EXERCISE OBJECTIVE: Quote verbatim the span of lines that begins the listing below and closes with the line containing "def trpEn (m".
----
-- ==== Sys2Proof/Machine/Trip.lean ====
section
/-! DEFINITION. Trips, blanking and output safety of the octets (chapter 9). -/

namespace Sys2Proof.Machine

/-! ## TRP_CFG -/

def trpEn (m : Mach) (o : Nat) (b : Bool) : Bool := bit (if b then 2 else 0) (m.rd (R.TRP_CFG o))
def trpBSrc (m : Mach) (o : Nat) : Nat := bits 9 8 (m.rd (R.TRP_CFG o))
def trpBArg (m : Mach) (o : Nat) : Nat := bits 23 16 (m.rd (R.TRP_CFG o))

/-- TRP_CFG and the thresholds of the classes. -/
def trpNow (m : Mach) (o : Nat) : Nat × Nat × Nat := (m.rd (R.TRP_CFG o), m.rd (R.TRP_A_THRESH o), m.rd (R.TRP_B_THRESH o))

/-- The same as they stood in tick t: a new threshold and POL count from the tick in which they land (R296, log 63). -/
def trpThen (m : Mach) (o t : Nat) : Nat × Nat × Nat :=
  match ((m.octet o).past.filter (fun e => decide (t < e.1))).getLast? with
  | some e => e.2
  | none => trpNow m o

/-- A class's comparator asserts under a setting with its input at v, in DAC steps (R294). -/
def comparator (x : Nat × Nat × Nat) (b : Bool) (v : Rat) : Bool :=
  let thresh : Rat := if b then x.2.2 else x.2.1
  if bit (if b then 3 else 1) x.1 then decide (v < thresh) else decide (thresh < v)

/-- It asserts in tick t. -/
def trpAsserts (m : Mach) (o : Nat) (b : Bool) (t : Nat) (v : Rat) : Bool := comparator (trpThen m o t) b v

/-- A write to TRP_CFG or a threshold; what stood before is kept for the 24 ticks in which a count or a status may ask for it. -/
def setTrp (o : Nat) (obj : Obj) (v : Nat) (m : Mach) : Mach :=
  let m1 := m.wr obj v
  if trpNow m1 o = trpNow m o then m1
  else m1.updOctet o (fun x => { x with past := (m.pnow, trpNow m o) :: x.past.filter (fun e => decide (m.pnow < e.1 + 24)) })

/-- Class B is blanked by its source, the channel's level being that of two ticks before, but not during a Keep debug halt (R298,
R299). -/
def blankedB (m : Mach) (o : Nat) : Bool :=
  !m.keepHalted &&
  (match trpBSrc m o with
   | 1 => (m.octet o).bPipe.getD 1 false
   | 2 => (m.octet o).bWin
   | _ => false)

/-- The current tick is blanked for class A (R297). -/
def blankedA (m : Mach) (o : Nat) : Bool := decide (m.pnow8 < (m.octet o).blankA)

/-- The current tick is blanked for a class. -/
def blanked (m : Mach) (o : Nat) (b : Bool) : Bool := if b then blankedB m o else blankedA m o

/-- A compare match of a general timer at an octet whose class B window it drives: the octet sees it 2 or 3 ticks later, which is
open; a CMP1 match voids a CMP0 match of its own tick, whichever is named first (R298). -/
def trpMatch (n c o : Nat) (m : Mach) : Mach :=
  if trpBSrc m o = 2 ∧ trpBArg m o % 16 = n then
    let x := m.octet o
    let old := if c = 1 then x.bWait.filter (fun e => e.1 != m.now) else x.bWait
    if c = 0 ∧ old.any (fun e => e.1 == m.now && !e.2.2) then m
    else m.free.2.setOctet o { x with bWait := old ++ [(m.now, m.now + 2 + m.free.1 % 2, c == 0)] }
  else m

def trpTimerMatch (n c : Nat) (m : Mach) : Mach := m.each (List.range 16) (trpMatch n c)

/-! ## Trips (R300 to R305) -/

/-- Ticks in a row, up to this one, in which the octet acted on a class and it was not blanked. -/
def cleanTicks (m : Mach) (o : Nat) (b : Bool) : Nat :=
  if blanked m o b then 0 else 1 + (if b then (m.octet o).cleanB else (m.octet o).cleanA)

/-- Ticks in a row, of the n up to this one, in which the comparator asserted with its input at v, each by the setting of its time. -/
def assertTicks (m : Mach) (o : Nat) (b : Bool) (v : Rat) (n : Nat) : Nat :=
  ((List.range n).takeWhile (fun k => trpAsserts m o b (m.pnow - k) v)).length

/-- A class's input has stood at v for n ticks, up to this one: the trip is valid (R295, R300). -/
def tripQualified (m : Mach) (o : Nat) (b : Bool) (v : Rat) (n : Nat) : Bool :=
  let x := m.octet o
  (x.st == 3 || latchedNow m o) && trpEn m o b && !(if b then x.tripB else x.tripA) &&
  decide (m.rd (if b then R.TRP_B_FILT o else R.TRP_A_FILT o) < min (assertTicks m o b v n) (cleanTicks m o b))

/-- A valid trip: counted, stamped, the class's channels cut, the run count checked against the escalation count. -/
def tripTake (o : Nat) (b : Bool) (m : Mach) : Mach :=
  let cut := pairWide (m.pwmBridge o) (m.rd (if b then R.TRP_B_CUT o else R.TRP_A_CUT o)) &&& m.pwmMask o
  let run := min 255 ((if b then (m.octet o).runB else (m.octet o).runA) + 1)
  let m1 := (octDark o cut m).updOctet o (fun x =>
    if b then { x with tripB := true, runB := run, cut := x.cut ||| cut }
    else { x with tripA := true, runA := run, cut := x.cut ||| cut })
  let m2 := trpRaise o (if b then 1 else 0)
    ((m1.wr (R.TRP_LAST o) m.pnow8).inc (if b then R.TRP_CNT_B o else R.TRP_CNT_A o))
  let esc := m.rd (if b then R.TRP_B_ESC o else R.TRP_A_ESC o)
  if esc ≠ 0 ∧ esc ≤ run then octLatch o (if b then 1 else 0) m2 else m2

/-- TRIP_VALID: the tick's stops, boundary and writes come before it (R308). -/
def tripValidEffect (o : Nat) (t : TripIn) (m : Mach) : Mach := m.updOctet o (fun x => { x with trips := x.trips ++ [t] })

/-- A trip input is judged. -/
def tripJudge (o : Nat) (t : TripIn) (m : Mach) : Mach :=
  if tripQualified m o t.clsB ((t.v.toNat : Rat) / 256) t.n.toNat then tripTake o t.clsB m else m

/-- The trip inputs of the tick are judged. -/
def octTrips (o : Nat) (m : Mach) : Mach :=
  Mach.each (m.octet o).trips (tripJudge o) (m.updOctet o (fun x => { x with trips := [] }))

/-- At the end of a tick of a RUNNING octet its unblanked ticks are counted (R300). -/
def octQualifies (o : Nat) (m : Mach) : Mach :=
  if (m.octet o).st = 3 then
    m.updOctet o (fun x => { x with
      cleanA := if blankedA m o then 0 else x.cleanA + 1
      cleanB := if blankedB m o then 0 else x.cleanB + 1 })
  else m

/-- TRP_CMD LATCH. -/
def trpLatch (o : Nat) (m : Mach) : Mach := octLatch o 2 (octCaught o m)

/-- TRP_CMD CLEAR. -/
def trpCounters (o : Nat) : List Obj :=
  [R.TRP_CNT_A o, R.TRP_CNT_B o, R.TRP_CNT_ESC o, R.TRP_CNT_RB o, R.TRP_CNT_BW o]

/-- TRP_REARM: bits 0 to 2 clear ESC_A, ESC_B and SW. -/
def trpRearmEffect (o v : Nat) (m : Mach) : Mach := octClearCauses o (v % 8) (octCaught o m)

/-- TRP_REARM_RB written 1 clears RB and TRP_RB_CH, but for what was set in its own tick (R308, R315). -/
def trpRearmRbEffect (o : Nat) (v : Bool) (m : Mach) : Mach :=
  if v then octClearCauses o 8 (Mach.w1c (R.TRP_RB_CH o) 0xFF (octCaught o m)) else m

/-- The first tick of a run of mismatches that has lasted n ticks, up to this one, by the sender's count: no tick in which the channel was
high-impedance or not checked is part of it (R314). -/
def rbStart (m : Mach) (o j n : Nat) : Nat := max (m.pnow + 1 - n) (mapGet 0 j (m.octet o).rbFrom)

/-- READBACK_FAULT on channel j of an octet that checks it: its run of mismatches has reached TRP_RB_TOL, once a run (R314, R315). -/
def readbackEffect (o j n : Nat) (m : Mach) : Mach :=
  let s := rbStart m o j n
  if bit j (m.rd (R.TRP_RB_EN o)) ∧ m.rd (R.TRP_RB_TOL o) ≤ m.pnow + 1 - s ∧ mapGet 0 j (m.octet o).rbHit ≤ s then
    let m1 := ((octCaught o m).setEvt (R.TRP_RB_CH o) j).inc (R.TRP_CNT_RB o)
    let m2 := m1.updOctet o (fun x => { x with rbHit := mapSet 0 j (m.pnow + 1) x.rbHit })
    (octLatch o 3 (trpRaise o 4 m2)).alarm 10
  else m

/-- TRP_RB_EN: a channel is checked from the write on. -/
def setRbEn (o v : Nat) (m : Mach) : Mach :=
  let new := v - (v &&& m.rd (R.TRP_RB_EN o))
  (m.wr (R.TRP_RB_EN o) v).updOctet o (fun x => { x with
    rbFrom := (List.range 8).foldl (fun l j => if bit j new then mapSet 0 j m.pnow l else l) x.rbFrom })

/-- A field rail's supply warning reaches the octets marked in PWR_BW_SAFE (R313). -/
def bwLatch (m : Mach) : Mach :=
  m.each (List.range 16) (fun o m =>
    if bit o (m.rd R.PWR_BW_SAFE) then octLatch o 4 (trpRaise o 5 ((octCaught o m).inc (R.TRP_CNT_BW o))) else m)

/-- An accepted PWR_REARM clears BW on every octet (R313). -/
def bwRearm (m : Mach) : Mach := m.each (List.range 16) (fun o m => octClearCauses o 16 (octCaught o m))

end Sys2Proof.Machine
end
----
WRITTEN SOLUTION:
-- ==== Sys2Proof/Machine/Trip.lean ====
section
/-! DEFINITION. Trips, blanking and output safety of the octets (chapter 9). -/

namespace Sys2Proof.Machine

/-! ## TRP_CFG -/

def trpEn (m : Mach) (o : Nat) (b : Bool) : Bool := bit (if b then 2 else 0) (m.rd (R.TRP_CFG o))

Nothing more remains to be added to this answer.